Assignment: From the records below, set down exactly the lines starting with the line that contains "theorem State.takeDue_fences (s" and going on through the line that contains "(s.takeDue p).drops = s.drops := rfl". Nothing else is wanted.

Dataset excerpts:
────────────────────

@[simp] theorem State.takeSig_wires (s : State) (sg : Signal) :
    (s.takeSig sg).wires = s.wires := rfl

@[simp] theorem State.takeSig_sigWires (s : State) (sg : Signal) :
    (s.takeSig sg).sigWires = s.sigWires := rfl

@[simp] theorem State.takeSig_recloses (s : State) (sg : Signal) :
    (s.takeSig sg).recloses = s.recloses := rfl

@[simp] theorem State.takeSig_fences (s : State) (sg : Signal) :
    (s.takeSig sg).fences = s.fences := rfl

@[simp] theorem State.takeSig_bars (s : State) (sg : Signal) :
    (s.takeSig sg).bars = s.bars := rfl

@[simp] theorem State.takeSig_route (s : State) (sg : Signal) :
    (s.takeSig sg).route = s.route := rfl

@[simp] theorem State.takeSig_armed (s : State) (sg : Signal) :
    (s.takeSig sg).armed = s.armed := rfl

@[simp] theorem State.takeSig_colls (s : State) (sg : Signal) :
    (s.takeSig sg).colls = s.colls := rfl

@[simp] theorem State.takeSig_drops (s : State) (sg : Signal) :
    (s.takeSig sg).drops = s.drops := rfl

@[simp] theorem State.takeSig_ports (s : State) (sg : Signal) :
    (s.takeSig sg).ports = s.ports := rfl

@[simp] theorem State.takeSig_linkOut (s : State) (sg : Signal) :
    (s.takeSig sg).linkOut = s.linkOut := rfl

@[simp] theorem State.takeSig_eng (s : State) (sg : Signal) :
    (s.takeSig sg).eng = s.eng := rfl

@[simp] theorem State.takeSig_flight (s : State) (sg : Signal) :
    (s.takeSig sg).flight = s.flight := rfl

@[simp] theorem State.takeSig_sigs (s : State) (sg : Signal) :
    (s.takeSig sg).sigs = s.sigs.erase sg := rfl

@[simp] theorem State.takeSig_answers (s : State) (sg : Signal) :
    (s.takeSig sg).answers = s.answers := rfl

@[simp] theorem State.takeSig_freeCtr (s : State) (sg : Signal) :
    (s.takeSig sg).freeCtr = s.freeCtr := rfl

@[simp] theorem State.takeSig_pending (s : State) (sg : Signal) :
    (s.takeSig sg).pending = s.pending := rfl

/-! ### takeDue: ejection over -/

@[simp] theorem State.takeDue_build (s : State) (p : Packet) :
    (s.takeDue p).build = s.build := rfl

@[simp] theorem State.takeDue_time (s : State) (p : Packet) :
    (s.takeDue p).time = s.time := rfl

@[simp] theorem State.takeDue_regs (s : State) (p : Packet) :
    (s.takeDue p).regs = s.regs := rfl

@[simp] theorem State.takeDue_tabs (s : State) (p : Packet) :
    (s.takeDue p).tabs = s.tabs := rfl

@[simp] theorem State.takeDue_recs (s : State) (p : Packet) :
    (s.takeDue p).recs = s.recs := rfl

@[simp] theorem State.takeDue_strikes (s : State) (p : Packet) :
    (s.takeDue p).strikes = s.strikes := rfl

@[simp] theorem State.takeDue_cells (s : State) (p : Packet) :
    (s.takeDue p).cells = s.cells := rfl

@[simp] theorem State.takeDue_cellMem (s : State) (p : Packet) :
    (s.takeDue p).cellMem = s.cellMem := rfl

@[simp] theorem State.takeDue_fields (s : State) (p : Packet) :
    (s.takeDue p).fields = s.fields := rfl

@[simp] theorem State.takeDue_holes (s : State) (p : Packet) :
    (s.takeDue p).holes = s.holes := rfl

@[simp] theorem State.takeDue_badTracks (s : State) (p : Packet) :
    (s.takeDue p).badTracks = s.badTracks := rfl

@[simp] theorem State.takeDue_badStops (s : State) (p : Packet) :
    (s.takeDue p).badStops = s.badStops := rfl

@[simp] theorem State.takeDue_rtrs (s : State) (p : Packet) :
    (s.takeDue p).rtrs = SMap.put RtrSt.init s.rtrs (cellKey ⟨p.dest.x, p.dest.y⟩) { s.rtr ⟨p.dest.x, p.dest.y⟩ with due := (s.rtr ⟨p.dest.x, p.dest.y⟩).due.erase (bareHeader p) } := rfl

@[simp] theorem State.takeDue_wires (s : State) (p : Packet) :
    (s.takeDue p).wires = s.wires := rfl

@[simp] theorem State.takeDue_sigWires (s : State) (p : Packet) :
    (s.takeDue p).sigWires = s.sigWires := rfl

@[simp] theorem State.takeDue_recloses (s : State) (p : Packet) :
    (s.takeDue p).recloses = s.recloses := rfl

@[simp] theorem State.takeDue_fences (s : State) (p : Packet) :
    (s.takeDue p).fences = s.fences := rfl

@[simp] theorem State.takeDue_bars (s : State) (p : Packet) :
    (s.takeDue p).bars = s.bars := rfl

@[simp] theorem State.takeDue_route (s : State) (p : Packet) :
    (s.takeDue p).route = s.route := rfl

@[simp] theorem State.takeDue_armed (s : State) (p : Packet) :
    (s.takeDue p).armed = s.armed := rfl

@[simp] theorem State.takeDue_colls (s : State) (p : Packet) :
    (s.takeDue p).colls = s.colls := rfl

@[simp] theorem State.takeDue_drops (s : State) (p : Packet) :
    (s.takeDue p).drops = s.drops := rfl

@[simp] theorem State.takeDue_ports (s : State) (p : Packet) :
    (s.takeDue p).ports = s.ports := rfl

@[simp] theorem State.takeDue_linkOut (s : State) (p : Packet) :
    (s.takeDue p).linkOut = s.linkOut := rfl

@[simp] theorem State.takeDue_eng (s : State) (p : Packet) :
    (s.takeDue p).eng = s.eng := rfl

@[simp] theorem State.takeDue_flight (s : State) (p : Packet) :
    (s.takeDue p).flight = s.flight := rfl

@[simp] theorem State.takeDue_sigs (s : State) (p : Packet) :
    (s.takeDue p).sigs = s.sigs := rfl

@[simp] theorem State.takeDue_answers (s : State) (p : Packet) :
    (s.takeDue p).answers = s.answers := rfl

@[simp] theorem State.takeDue_freeCtr (s : State) (p : Packet) :
    (s.takeDue p).freeCtr = s.freeCtr := rfl

@[simp] theorem State.takeDue_pending (s : State) (p : Packet) :
    (s.takeDue p).pending = s.pending := rfl

/-! ### takePkt: packet taken -/

@[simp] theorem State.takePkt_build (s : State) (p : Packet) :
    (s.takePkt p).build = s.build := rfl

@[simp] theorem State.takePkt_time (s : State) (p : Packet) :
    (s.takePkt p).time = s.time := rfl

@[simp] theorem State.takePkt_regs (s : State) (p : Packet) :
    (s.takePkt p).regs = s.regs := rfl

@[simp] theorem State.takePkt_tabs (s : State) (p : Packet) :
    (s.takePkt p).tabs = s.tabs := rfl

@[simp] theorem State.takePkt_recs (s : State) (p : Packet) :
    (s.takePkt p).recs = s.recs := rfl

@[simp] theorem State.takePkt_strikes (s : State) (p : Packet) :
    (s.takePkt p).strikes = s.strikes := rfl

@[simp] theorem State.takePkt_cells (s : State) (p : Packet) :
    (s.takePkt p).cells = s.cells := rfl

@[simp] theorem State.takePkt_cellMem (s : State) (p : Packet) :
    (s.takePkt p).cellMem = s.cellMem := rfl

@[simp] theorem State.takePkt_fields (s : State) (p : Packet) :
    (s.takePkt p).fields = s.fields := rfl

@[simp] theorem State.takePkt_holes (s : State) (p : Packet) :
    (s.takePkt p).holes = s.holes := rfl

@[simp] theorem State.takePkt_badTracks (s : State) (p : Packet) :
    (s.takePkt p).badTracks = s.badTracks := rfl

@[simp] theorem State.takePkt_badStops (s : State) (p : Packet) :
    (s.takePkt p).badStops = s.badStops := rfl

@[simp] theorem State.takePkt_rtrs (s : State) (p : Packet) :
    (s.takePkt p).rtrs = (s.takeDue p).rtrs := rfl

@[simp] theorem State.takePkt_wires (s : State) (p : Packet) :
    (s.takePkt p).wires = s.wires := rfl

@[simp] theorem State.takePkt_sigWires (s : State) (p : Packet) :
    (s.takePkt p).sigWires = s.sigWires := rfl

@[simp] theorem State.takePkt_recloses (s : State) (p : Packet) :
    (s.takePkt p).recloses = s.recloses := rfl

@[simp] theorem State.takePkt_fences (s : State) (p : Packet) :
    (s.takePkt p).fences = s.fences := rfl

@[simp] theorem State.takePkt_bars (s : State) (p : Packet) :
    (s.takePkt p).bars = s.bars := rfl

@[simp] theorem State.takePkt_route (s : State) (p : Packet) :
    (s.takePkt p).route = s.route := rfl

@[simp] theorem State.takePkt_armed (s : State) (p : Packet) :
    (s.takePkt p).armed = s.armed := rfl

@[simp] theorem State.takePkt_colls (s : State) (p : Packet) :
    (s.takePkt p).colls = s.colls := rfl

@[simp] theorem State.takePkt_drops (s : State) (p : Packet) :
    (s.takePkt p).drops = s.drops := rfl

@[simp] theorem State.takePkt_ports (s : State) (p : Packet) :
    (s.takePkt p).ports = s.ports := rfl

@[simp] theorem State.takePkt_linkOut (s : State) (p : Packet) :
    (s.takePkt p).linkOut = s.linkOut := rfl

@[simp] theorem State.takePkt_eng (s : State) (p : Packet) :
    (s.takePkt p).eng = s.eng := rfl

@[simp] theorem State.takePkt_flight (s : State) (p : Packet) :
    (s.takePkt p).flight = s.flight.erase p := rfl

@[simp] theorem State.takePkt_sigs (s : State) (p : Packet) :
    (s.takePkt p).sigs = s.sigs := rfl

@[simp] theorem State.takePkt_answers (s : State) (p : Packet) :
    (s.takePkt p).answers = s.answers := rfl

@[simp] theorem State.takePkt_freeCtr (s : State) (p : Packet) :
    (s.takePkt p).freeCtr = s.freeCtr := rfl

@[simp] theorem State.takePkt_pending (s : State) (p : Packet) :
    (s.takePkt p).pending = s.pending := rfl

/-! ### modEng: change of the engine -/

@[simp] theorem State.modEng_build (s : State) (f : EngSt → EngSt) :
    (s.modEng f).build = s.build := rfl

@[simp] theorem State.modEng_time (s : State) (f : EngSt → EngSt) :
    (s.modEng f).time = s.time := rfl

@[simp] theorem State.modEng_regs (s : State) (f : EngSt → EngSt) :
    (s.modEng f).regs = s.regs := rfl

────────────────────

Result of the task:
@[simp] theorem State.takeDue_fences (s : State) (p : Packet) :
    (s.takeDue p).fences = s.fences := rfl

@[simp] theorem State.takeDue_bars (s : State) (p : Packet) :
    (s.takeDue p).bars = s.bars := rfl

@[simp] theorem State.takeDue_route (s : State) (p : Packet) :
    (s.takeDue p).route = s.route := rfl

@[simp] theorem State.takeDue_armed (s : State) (p : Packet) :
    (s.takeDue p).armed = s.armed := rfl

@[simp] theorem State.takeDue_colls (s : State) (p : Packet) :
    (s.takeDue p).colls = s.colls := rfl

@[simp] theorem State.takeDue_drops (s : State) (p : Packet) :
    (s.takeDue p).drops = s.drops := rfl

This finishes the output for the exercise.